As you make your way over to your desk, there lies the Beast, the all-powerful terror, the Scantron sheet.
Over the past decades, schools across the United States have used standardized testing to measure the capabilities of their students. These standardized tests also play a big role in college admission and scholarship availability. However, many believe that standardized testing is outdated and should not be used so heavily in evaluating the future of America's youth.
Standardized tests are unnecessary because they rarely show what we don't already know. Ask any teacher, and she can tell you which students can read and write. That telling usually comes in the form of letter grades or evaluations that break down progress on skills. All of these are much more useful than standardized testing.
Suppose a great student has a bad day taking a big test. He gets a low score on the test, which wouldn't reflect correctly on his actual academic abilities. One simple grade sent to the student's prospective universities would potentially ruin his admission chances, a grade that wouldn't even indicate what the student could offer to the university.
Likewise, if a student scores well on a test, then it is assumed that he knows the material. However, this may not be true at all. The student may have simply memorized the fact or formula or trick necessary to do well on the test. (Some students are naturally gifted in taking standardized tests, others are not.)
Some proponents of standardized testing say that tests are inclusive and non-discriminatory because they ensure content is equivalent for all students. However, standardized tests favor those who have socio-economic advantages. Test companies (a multi-billion dollar-per-year industry) not only manufacture the tests, they also manufacture the courses and programs that can be taken to "prepare for the test."
If you have the money, you can even get special tutors that will help you do well on a test. If you don't have the money, and your school is in a low socioeconomic area that gets less funding than rich suburban schools, then you're not getting the same preparation as others do.

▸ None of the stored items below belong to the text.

/-- HOST_JOB_CARD_RECORD (R197). -/
def tryHostJobCardRecord (part queue index : Nat) (s : State) : Event :=
  let ctx := (getSq s part queue).ctx
  let refuse (k : Nat) : Event := .next (recordRefused s part queue index k)
  match spFind (getSq s part queue).recs index with
  | some (.card addr none failed) =>
    if failed ∨ addr % 64 ≠ 0 then refuse 2
    else if 16384 ≤ cardCount s part then .refused .idle
    else match readRange s (.tgu part) part ctx .read (ctxSup s part ctx) addr 64 with
      | .trap _ _ => refuse 2
      | .fault gs => cardFault s part queue index ctx addr gs
      | .ok hd bad =>
        let n := bitsOf (leNat hd) 11 4
        if bad then refuse 2
        else if 8 < n then refuse 3
        else match readRange s (.tgu part) part ctx .read (ctxSup s part ctx) addr (64 + 32 * n) with
          | .trap _ _ => refuse 2
          | .fault gs => cardFault s part queue index ctx addr gs
          | .ok bs bad =>
            let s1 := rangeAsked s (.tgu part) part ctx .read (ctxSup s part ctx) addr (64 + 32 * n)
            if bad then .next (recordRefused s1 part queue index 2) else .next (enterCard s1 part queue index ctx bs)
  | _ => .refused .idle

def execHostJobCardRecord (part queue index : Nat) (s : State) : Out := settle s (tryHostJobCardRecord part queue index s)

/-- WAIT_RECORD_COMPLETE (R197): it comes after the members that the named queue's PROGRESS has passed, and the later members of
its queue come after it. -/
def tryWaitRecordComplete (part queue index : Nat) (s : State) : Event :=
  match spFind (getSq s part queue).recs index with
  | some (.wait q v) =>
    if ((getSq s part q).progress + 2 ^ 32 - v) % 2 ^ 32 < 2 ^ 31 then
      let ids := (getSq s part q).passed
      .next (recordDone (modSq s part queue fun k => { k with known := addIds k.known ids }) part queue index ids)
    else .refused .idle
  | _ => .refused .idle

def execWaitRecordComplete (part queue index : Nat) (s : State) : Out := settle s (tryWaitRecordComplete part queue index s)

/-! ## Node entry (R198, R202, R203) -/

/-- A kernel descriptor from its 512 bits. -/
def kdescOf (x addr : Nat) : KDesc where
  entry := bitsOf x 0 48
  handle := bitsOf x 48 16
  scratch := bitsOf x 64 20
  regs := bitsOf x 96 9
  tsize := bitsOf x 105 6
  bars := bitsOf x 112 5
  latches := bitsOf x 117 5
  persistent := bitOf x 128
  population := bitOf x 129
  spread := bitOf x 130
  stage := bitsOf x 136 3
  carryV := bitsOf x 192 64
  carryP := bitsOf x 256 48
  addr := addr

/-- Reason 3: every field in its range; a clause address is a multiple of 4 (02 R24). -/
def KDesc.inRange (d : KDesc) (k : Nat) : Bool :=
  d.entry % 4 == 0 && d.handle != 0 && decide (d.scratch ≤ 983040) && decide (1 ≤ d.regs) && decide (d.regs ≤ 256)
    && decide (1 ≤ d.tsize) && decide (d.tsize ≤ 32) && decide (d.bars ≤ 16) && decide (d.latches ≤ 16) && d.stage == k

/-- The fields of a launch-node record. -/
structure NodeRec where
  type   : Nat
  fp     : Nat
  stages : Nat
  qbind  : Nat
  teams  : Nat
  kdesc  : Nat
  fpaddr : Nat
  args   : Nat
  workq  : Nat
  workn  : Nat
  deriving DecidableEq, Repr

def nodeRec (x : Nat) : NodeRec where
  type := bitsOf x 0 8
  fp := bitsOf x 8 4
  stages := bitsOf x 12 3 + 1
  qbind := bitsOf x 16 16
  teams := bitsOf x 32 32
  kdesc := bitsOf x 64 64
  fpaddr := bitsOf x 128 64
  args := bitsOf x 192 64
  workq := bitsOf x 256 64
  workn := bitsOf x 320 32

/-- The refusal of a node whose descriptors have been read: reasons 2 (WORKQ) to 7, in order; 0 accepts. -/
def refusal (s : State) (part : Nat) (r : NodeRec) (ds : List KDesc) : Nat :=
  if (ds.any fun d => d.persistent) && r.workq % 16 != 0 then 2
  else if !(ds.zipIdx.all fun e => e.1.inRange e.2) then 3
  else if ds.any fun d => (d.persistent && d.population) || (d.population && decide (1 < r.stages))
      || (d.population && decide (2 ^ 26 < r.teams * d.tsize * 64)) then 4
  else if 1 < r.stages ∧ r.teams % r.stages ≠ 0 then 5
  else if !(ds.all fun d => teamFitsEmpty s part d.need) then 6
  else if 1 < r.stages ∧ !setFitsEmpty s part (ds.map KDesc.need) then 7
  else 0

/-- The reads of a node's descriptors and footprint: the bytes of both, or what stopped them. -/
def nodeReads (s : State) (e : Entry) (r : NodeRec) : ReadOut × State :=
  let as := rangeAccs r.kdesc (64 * r.stages) ++ (if r.fp = 0 then [] else rangeAccs r.fpaddr (32 * r.fp))
  match xlateSet s (.tgu e.part) e.part e.ctx .read (ctxSup s e.part e.ctx) as with
  | .trap cause _ va => (.trap cause va, s)
  | .fault gs => (.fault gs, s)
  | .ok ls => (.ok (l2ReadSet s ls) (l2BadSet s ls), askSet s ls)

/-- The outcome of an entry: a refusal reason with the descriptors read, or the batch to report. -/
inductive Verdict where
  | refuse (reason : Nat)
  | accept (ds : List KDesc) (rs : List Region)
  | fault (gs : List Granule)

def verdictOf (s : State) (e : Entry) : Verdict × State :=
  let r := nodeRec e.record
  if r.type ≠ 1 ∨ r.teams = 0 ∨ 8 < r.fp then (.refuse 1, s)
  else if r.kdesc % 64 ≠ 0 ∨ (r.fp ≠ 0 ∧ r.fpaddr % 32 ≠ 0) ∨ r.args % 64 ≠ 0 ∨ e.failed then (.refuse 2, s)
  else match nodeReads s e r with
    | (.trap _ _, s1) => (.refuse 2, s1)
    | (.fault gs, s1) => (.fault gs, s1)
    | (.ok bs bad, s1) =>
      let ds := (List.range r.stages).map fun k =>
        kdescOf (leNat ((bs.drop (64 * k)).take 64)) ((r.kdesc + 64 * k) % 2 ^ 64)
      if bad then (.refuse 2, s1)
      else match refusal s e.part r ds with
        | 0 => (.accept ds (regionsOf false r.fp (bs.drop (64 * r.stages))), s1)
        | k => (.refuse k, s1)

/-- The path that entered a node takes its verdict in D and retires, wherever its group is (16 R387); one that was restored
meanwhile retires once it has its clause again. -/
def deliverVerdict (s : State) (pend : Nat) (q : PathId) (dst : Option Nat) (reason : Nat) : State :=
  match issOf s q with
  | none => s
  | some c =>
    if c.p.wait ≠ .verdict pend then s
    else
      let s1 := match dst with
        | some k => writeRegs s q.gid [.scal k (BitVec.ofNat 32 reason) false]
        | none => s
      if c.p.clause.isSome then retire s1 c else s1

/-- What becomes of the entry's source. -/
def tellSource (s : State) (pend : Nat) (src : Source) (reason : Nat) (node : Nat) : State :=
  match src with
  | .queue p q i => if reason = 0 then setRecord s p q i (.node node) else recordRefused s p q i reason
  | .launch path dst _ _ => deliverVerdict s pend path dst reason

/-- The stream a node enters (R200). -/
def sourceStream (src : Source) (id : Nat) : StreamId :=
  match src with
  | .queue p q _ => .queue p q
  | .launch _ _ spawn parent => if spawn then .own id else .child parent

/-- An accepted node. -/
def nodeOf (e : Entry) (launch id : Nat) (ds : List KDesc) (rs : List Region) : Node :=
  let r := nodeRec e.record
  { part := e.part, ctx := e.ctx, launch := launch, teams := r.teams, stages := r.stages, qbind := r.qbind, args := r.args
    workq := r.workq, workn := r.workn, descs := ds, regions := rs, stream := sourceStream e.src id, order := id
    src := e.src, known := e.known, popSize := r.teams * ((ds.headD emptyDesc).tsize * 64) }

Other proponents of standardized testing claim that "teaching to the test" (which many people consider to be bad thing) can be a good thing because it focuses on essential content and skills, eliminates time-wasting activities that don't produce learning gains, and motivates students to excel. Because so much emphasis is placed on standardized test results these days, teachers are spending more and more time "teaching to the test."
If there is something that is interesting, compelling, useful, or otherwise favorable to the development of a student's understanding of the world, but it is not going to be on the standardized test, then there really isn't any incentive to cover this material. Instead, most of classroom time consists of either taking the tests or preparing for the tests, and this shuts out the possibility of learning anything new or important.
Finally, education is supposed to help you in the real world. Standardized testing occurs in an artificial learning environment. They're timed, you can't talk to a fellow student, you can't ask questions, you can't use references or learning devices, you can't get up and move around. How often does the real world look like this? Prisons come to mind. And yet, even the most hard-headed conservative will say that education must prepare students for "the real world." Clearly standardized testing doesn't do this.
All of these reasons show why standardized testing does not prepare students for the real world. Education is supposed to be preparing us for the challenges and the problems that we will face when we enter the workforce, but how is standardized testing doing that? To be productive members of society is to thrive in our current world. And we cannot do that if we are not equipped with the skills and the tools to do so.